WHAT THE EXERCISE ASKS:
What is needed is an exact retyping of the records below, from the first line through the line that contains "Extend measurement register".

Stored items from a collection
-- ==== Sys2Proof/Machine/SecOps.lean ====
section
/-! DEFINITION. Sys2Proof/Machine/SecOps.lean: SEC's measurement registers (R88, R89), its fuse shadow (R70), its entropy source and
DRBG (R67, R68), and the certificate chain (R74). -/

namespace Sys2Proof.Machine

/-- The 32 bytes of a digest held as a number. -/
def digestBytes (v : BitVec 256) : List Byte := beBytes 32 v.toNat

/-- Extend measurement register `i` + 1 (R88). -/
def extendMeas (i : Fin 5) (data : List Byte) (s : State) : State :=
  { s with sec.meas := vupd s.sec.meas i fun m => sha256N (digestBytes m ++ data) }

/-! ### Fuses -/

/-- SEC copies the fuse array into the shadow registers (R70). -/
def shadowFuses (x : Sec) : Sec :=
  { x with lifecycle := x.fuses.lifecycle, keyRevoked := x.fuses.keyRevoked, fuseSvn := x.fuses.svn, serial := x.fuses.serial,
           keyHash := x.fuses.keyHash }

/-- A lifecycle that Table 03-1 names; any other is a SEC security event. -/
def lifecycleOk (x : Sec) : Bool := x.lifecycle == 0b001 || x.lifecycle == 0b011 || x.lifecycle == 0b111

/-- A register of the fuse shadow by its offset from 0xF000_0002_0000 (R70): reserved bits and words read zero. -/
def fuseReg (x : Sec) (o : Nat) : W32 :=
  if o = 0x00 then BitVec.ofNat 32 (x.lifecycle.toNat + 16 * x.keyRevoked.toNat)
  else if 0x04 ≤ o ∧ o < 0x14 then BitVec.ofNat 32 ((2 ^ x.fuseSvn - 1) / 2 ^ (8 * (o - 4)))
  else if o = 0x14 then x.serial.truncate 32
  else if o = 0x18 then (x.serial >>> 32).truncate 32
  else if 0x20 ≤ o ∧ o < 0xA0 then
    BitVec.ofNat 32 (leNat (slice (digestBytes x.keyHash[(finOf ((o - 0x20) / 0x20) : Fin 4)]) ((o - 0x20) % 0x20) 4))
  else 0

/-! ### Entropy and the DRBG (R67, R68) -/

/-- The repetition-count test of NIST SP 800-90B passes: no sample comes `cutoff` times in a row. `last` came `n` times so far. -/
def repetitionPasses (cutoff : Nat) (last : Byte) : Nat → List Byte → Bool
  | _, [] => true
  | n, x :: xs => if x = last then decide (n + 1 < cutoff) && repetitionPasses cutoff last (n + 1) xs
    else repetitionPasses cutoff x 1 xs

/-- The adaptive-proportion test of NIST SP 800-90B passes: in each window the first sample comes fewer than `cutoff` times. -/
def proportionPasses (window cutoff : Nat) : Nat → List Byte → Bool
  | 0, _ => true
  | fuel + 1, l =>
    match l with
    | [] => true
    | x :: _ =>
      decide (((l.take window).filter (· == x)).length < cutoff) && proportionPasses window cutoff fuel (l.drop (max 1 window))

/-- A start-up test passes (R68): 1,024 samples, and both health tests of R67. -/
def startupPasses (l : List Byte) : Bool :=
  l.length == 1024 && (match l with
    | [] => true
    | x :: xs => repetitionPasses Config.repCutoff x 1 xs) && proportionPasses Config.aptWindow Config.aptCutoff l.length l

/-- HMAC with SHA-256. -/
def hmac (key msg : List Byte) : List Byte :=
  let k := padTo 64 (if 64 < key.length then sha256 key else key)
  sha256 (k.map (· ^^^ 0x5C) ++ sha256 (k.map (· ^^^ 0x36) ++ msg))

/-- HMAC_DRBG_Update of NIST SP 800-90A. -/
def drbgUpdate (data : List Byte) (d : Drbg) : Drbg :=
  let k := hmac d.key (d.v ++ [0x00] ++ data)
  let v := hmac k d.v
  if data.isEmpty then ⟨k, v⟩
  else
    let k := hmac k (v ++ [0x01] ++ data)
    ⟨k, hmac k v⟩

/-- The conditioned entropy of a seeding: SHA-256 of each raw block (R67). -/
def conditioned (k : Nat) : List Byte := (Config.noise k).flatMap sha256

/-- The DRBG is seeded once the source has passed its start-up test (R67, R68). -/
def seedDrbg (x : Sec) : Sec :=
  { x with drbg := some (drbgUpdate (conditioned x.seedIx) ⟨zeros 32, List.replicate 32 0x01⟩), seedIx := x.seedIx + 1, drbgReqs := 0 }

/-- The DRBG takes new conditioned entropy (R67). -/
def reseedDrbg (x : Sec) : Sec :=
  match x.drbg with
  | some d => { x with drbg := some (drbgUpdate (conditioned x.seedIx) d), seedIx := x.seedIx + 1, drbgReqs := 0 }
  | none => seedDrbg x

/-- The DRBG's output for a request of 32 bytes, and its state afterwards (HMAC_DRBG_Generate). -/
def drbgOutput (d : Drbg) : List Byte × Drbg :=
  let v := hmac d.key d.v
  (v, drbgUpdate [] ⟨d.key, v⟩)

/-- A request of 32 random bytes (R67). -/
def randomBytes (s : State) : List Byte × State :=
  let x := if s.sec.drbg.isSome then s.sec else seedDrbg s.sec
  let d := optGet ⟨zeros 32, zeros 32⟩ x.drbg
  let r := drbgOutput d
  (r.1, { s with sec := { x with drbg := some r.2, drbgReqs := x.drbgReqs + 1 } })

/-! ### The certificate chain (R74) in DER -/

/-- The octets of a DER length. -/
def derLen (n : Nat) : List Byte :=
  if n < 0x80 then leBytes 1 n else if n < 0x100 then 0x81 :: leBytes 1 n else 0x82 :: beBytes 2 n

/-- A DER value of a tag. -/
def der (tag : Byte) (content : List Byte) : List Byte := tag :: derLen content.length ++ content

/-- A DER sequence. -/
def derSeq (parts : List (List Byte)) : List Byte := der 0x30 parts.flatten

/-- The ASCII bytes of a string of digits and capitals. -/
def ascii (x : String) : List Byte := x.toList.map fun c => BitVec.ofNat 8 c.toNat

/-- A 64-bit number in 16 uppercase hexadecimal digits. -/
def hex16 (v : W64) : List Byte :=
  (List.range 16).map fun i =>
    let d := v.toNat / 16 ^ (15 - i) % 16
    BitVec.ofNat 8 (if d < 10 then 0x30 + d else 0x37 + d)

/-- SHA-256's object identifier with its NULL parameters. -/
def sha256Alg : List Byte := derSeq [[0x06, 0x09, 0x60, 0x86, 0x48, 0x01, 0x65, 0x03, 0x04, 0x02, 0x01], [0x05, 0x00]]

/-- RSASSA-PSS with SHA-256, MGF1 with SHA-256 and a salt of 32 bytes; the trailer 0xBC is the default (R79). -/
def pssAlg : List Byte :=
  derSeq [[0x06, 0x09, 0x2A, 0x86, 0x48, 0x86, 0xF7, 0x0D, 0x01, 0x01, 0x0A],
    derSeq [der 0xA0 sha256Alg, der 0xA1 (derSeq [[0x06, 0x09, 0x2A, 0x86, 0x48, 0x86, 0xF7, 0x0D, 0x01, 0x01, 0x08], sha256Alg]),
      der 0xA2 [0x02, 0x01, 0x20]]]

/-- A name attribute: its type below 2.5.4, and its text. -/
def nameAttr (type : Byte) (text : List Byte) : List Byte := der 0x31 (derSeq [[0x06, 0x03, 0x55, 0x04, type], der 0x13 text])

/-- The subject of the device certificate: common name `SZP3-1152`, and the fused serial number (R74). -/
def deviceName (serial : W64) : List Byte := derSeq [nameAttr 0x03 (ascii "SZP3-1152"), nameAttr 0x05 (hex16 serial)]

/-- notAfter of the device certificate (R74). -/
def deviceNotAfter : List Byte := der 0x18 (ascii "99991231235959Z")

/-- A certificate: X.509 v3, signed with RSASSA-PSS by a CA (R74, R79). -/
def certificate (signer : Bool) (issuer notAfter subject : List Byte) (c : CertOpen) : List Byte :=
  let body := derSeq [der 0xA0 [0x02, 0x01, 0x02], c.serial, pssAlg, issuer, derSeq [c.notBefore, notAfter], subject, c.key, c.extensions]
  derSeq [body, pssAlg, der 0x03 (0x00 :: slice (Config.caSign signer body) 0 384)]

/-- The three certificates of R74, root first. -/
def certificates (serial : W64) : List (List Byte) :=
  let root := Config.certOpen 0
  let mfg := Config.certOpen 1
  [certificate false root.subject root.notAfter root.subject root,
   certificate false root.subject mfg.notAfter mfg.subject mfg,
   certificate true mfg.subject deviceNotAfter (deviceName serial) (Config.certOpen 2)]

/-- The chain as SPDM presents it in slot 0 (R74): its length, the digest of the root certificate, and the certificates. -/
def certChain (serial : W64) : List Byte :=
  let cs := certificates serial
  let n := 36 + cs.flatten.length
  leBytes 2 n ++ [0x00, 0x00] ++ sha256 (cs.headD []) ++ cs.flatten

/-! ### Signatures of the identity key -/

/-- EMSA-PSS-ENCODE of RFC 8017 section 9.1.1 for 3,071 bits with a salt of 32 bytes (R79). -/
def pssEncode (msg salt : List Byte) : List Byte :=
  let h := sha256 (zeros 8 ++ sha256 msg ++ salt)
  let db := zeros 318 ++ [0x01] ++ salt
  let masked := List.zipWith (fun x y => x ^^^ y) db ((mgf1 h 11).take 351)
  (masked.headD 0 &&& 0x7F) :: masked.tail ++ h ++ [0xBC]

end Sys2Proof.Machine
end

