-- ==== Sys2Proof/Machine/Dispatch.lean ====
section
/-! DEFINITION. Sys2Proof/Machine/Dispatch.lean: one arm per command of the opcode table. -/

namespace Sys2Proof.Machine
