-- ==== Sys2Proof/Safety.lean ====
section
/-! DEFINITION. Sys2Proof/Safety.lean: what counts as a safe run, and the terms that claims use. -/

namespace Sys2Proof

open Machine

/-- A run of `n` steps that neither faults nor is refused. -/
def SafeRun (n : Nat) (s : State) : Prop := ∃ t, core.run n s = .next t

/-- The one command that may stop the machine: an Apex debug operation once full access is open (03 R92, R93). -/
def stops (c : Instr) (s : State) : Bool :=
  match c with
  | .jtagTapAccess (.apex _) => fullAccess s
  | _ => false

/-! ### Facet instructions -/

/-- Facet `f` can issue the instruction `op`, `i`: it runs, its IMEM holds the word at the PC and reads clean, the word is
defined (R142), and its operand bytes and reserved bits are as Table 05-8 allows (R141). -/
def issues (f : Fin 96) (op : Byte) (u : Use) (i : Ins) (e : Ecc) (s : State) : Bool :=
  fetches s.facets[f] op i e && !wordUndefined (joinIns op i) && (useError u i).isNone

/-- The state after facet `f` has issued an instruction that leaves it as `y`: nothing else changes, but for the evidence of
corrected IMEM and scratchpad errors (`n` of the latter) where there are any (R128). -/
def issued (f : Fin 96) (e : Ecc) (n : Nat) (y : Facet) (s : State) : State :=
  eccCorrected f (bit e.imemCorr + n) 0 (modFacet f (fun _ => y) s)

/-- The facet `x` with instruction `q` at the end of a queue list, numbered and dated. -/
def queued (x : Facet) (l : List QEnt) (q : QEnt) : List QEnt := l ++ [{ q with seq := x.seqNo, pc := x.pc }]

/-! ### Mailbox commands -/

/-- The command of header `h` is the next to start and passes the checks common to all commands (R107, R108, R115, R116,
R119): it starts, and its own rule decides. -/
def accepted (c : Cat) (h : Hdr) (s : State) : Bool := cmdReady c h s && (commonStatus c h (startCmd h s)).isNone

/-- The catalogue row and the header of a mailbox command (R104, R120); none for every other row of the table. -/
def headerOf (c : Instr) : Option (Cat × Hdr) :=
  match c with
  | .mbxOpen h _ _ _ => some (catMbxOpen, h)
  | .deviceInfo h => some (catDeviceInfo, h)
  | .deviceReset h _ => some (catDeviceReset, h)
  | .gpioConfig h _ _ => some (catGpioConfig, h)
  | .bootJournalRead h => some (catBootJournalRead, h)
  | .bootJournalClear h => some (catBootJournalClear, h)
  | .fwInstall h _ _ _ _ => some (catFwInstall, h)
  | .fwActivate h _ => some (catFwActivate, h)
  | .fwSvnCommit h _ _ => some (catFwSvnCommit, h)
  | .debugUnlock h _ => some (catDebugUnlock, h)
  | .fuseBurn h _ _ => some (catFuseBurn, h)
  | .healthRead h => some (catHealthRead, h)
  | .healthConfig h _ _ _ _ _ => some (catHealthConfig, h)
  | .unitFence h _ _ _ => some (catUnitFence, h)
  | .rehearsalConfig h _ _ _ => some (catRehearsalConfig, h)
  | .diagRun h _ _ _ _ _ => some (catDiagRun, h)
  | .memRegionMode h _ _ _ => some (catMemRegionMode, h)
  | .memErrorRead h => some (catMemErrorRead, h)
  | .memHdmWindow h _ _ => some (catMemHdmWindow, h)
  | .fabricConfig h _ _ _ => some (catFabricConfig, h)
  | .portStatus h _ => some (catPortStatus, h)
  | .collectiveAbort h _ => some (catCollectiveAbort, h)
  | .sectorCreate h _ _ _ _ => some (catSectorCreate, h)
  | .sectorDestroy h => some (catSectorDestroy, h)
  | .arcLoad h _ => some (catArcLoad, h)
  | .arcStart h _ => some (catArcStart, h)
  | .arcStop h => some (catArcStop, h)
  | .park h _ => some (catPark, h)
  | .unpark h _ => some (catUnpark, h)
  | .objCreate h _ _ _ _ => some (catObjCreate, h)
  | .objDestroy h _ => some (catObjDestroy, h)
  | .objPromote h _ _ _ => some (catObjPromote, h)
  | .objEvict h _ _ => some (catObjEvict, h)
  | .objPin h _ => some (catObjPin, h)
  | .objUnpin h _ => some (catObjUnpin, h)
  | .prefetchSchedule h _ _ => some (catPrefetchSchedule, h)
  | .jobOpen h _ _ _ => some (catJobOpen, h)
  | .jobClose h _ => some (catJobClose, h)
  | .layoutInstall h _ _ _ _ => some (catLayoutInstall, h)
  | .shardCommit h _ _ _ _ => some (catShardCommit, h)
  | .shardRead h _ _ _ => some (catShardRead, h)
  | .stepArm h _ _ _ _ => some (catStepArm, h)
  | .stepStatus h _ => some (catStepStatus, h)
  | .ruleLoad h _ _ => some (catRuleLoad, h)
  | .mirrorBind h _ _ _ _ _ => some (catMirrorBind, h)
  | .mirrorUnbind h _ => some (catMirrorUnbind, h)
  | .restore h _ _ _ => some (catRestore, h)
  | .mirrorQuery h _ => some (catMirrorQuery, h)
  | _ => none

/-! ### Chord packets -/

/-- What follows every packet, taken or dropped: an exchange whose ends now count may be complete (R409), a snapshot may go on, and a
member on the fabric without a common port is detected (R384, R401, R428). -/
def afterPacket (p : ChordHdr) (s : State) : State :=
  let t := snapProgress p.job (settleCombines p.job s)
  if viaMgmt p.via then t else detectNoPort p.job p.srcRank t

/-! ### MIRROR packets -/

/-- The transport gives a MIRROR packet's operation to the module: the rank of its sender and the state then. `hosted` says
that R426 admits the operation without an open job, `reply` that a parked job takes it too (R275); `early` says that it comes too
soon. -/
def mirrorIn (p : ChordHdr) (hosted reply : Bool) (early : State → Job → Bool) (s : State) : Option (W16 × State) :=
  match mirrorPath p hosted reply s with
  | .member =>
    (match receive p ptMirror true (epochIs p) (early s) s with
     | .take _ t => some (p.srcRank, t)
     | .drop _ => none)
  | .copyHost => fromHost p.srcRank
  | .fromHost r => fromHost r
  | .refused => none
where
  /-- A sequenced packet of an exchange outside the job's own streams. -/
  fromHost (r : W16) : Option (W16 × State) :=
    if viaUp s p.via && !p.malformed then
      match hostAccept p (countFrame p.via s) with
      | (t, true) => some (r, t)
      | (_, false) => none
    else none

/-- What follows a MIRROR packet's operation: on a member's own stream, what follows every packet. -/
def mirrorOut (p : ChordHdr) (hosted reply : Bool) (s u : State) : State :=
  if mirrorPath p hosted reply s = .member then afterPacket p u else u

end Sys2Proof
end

OUTPUT FOR THIS TASK:
-- ==== Sys2Proof/Machine/SecOps.lean ====
section
/-! DEFINITION. Sys2Proof/Machine/SecOps.lean: SEC's measurement registers (R88, R89), its fuse shadow (R70), its entropy source and
DRBG (R67, R68), and the certificate chain (R74). -/

namespace Sys2Proof.Machine

/-- The 32 bytes of a digest held as a number. -/
def digestBytes (v : BitVec 256) : List Byte := beBytes 32 v.toNat

/-- Extend measurement register `i` + 1 (R88). -/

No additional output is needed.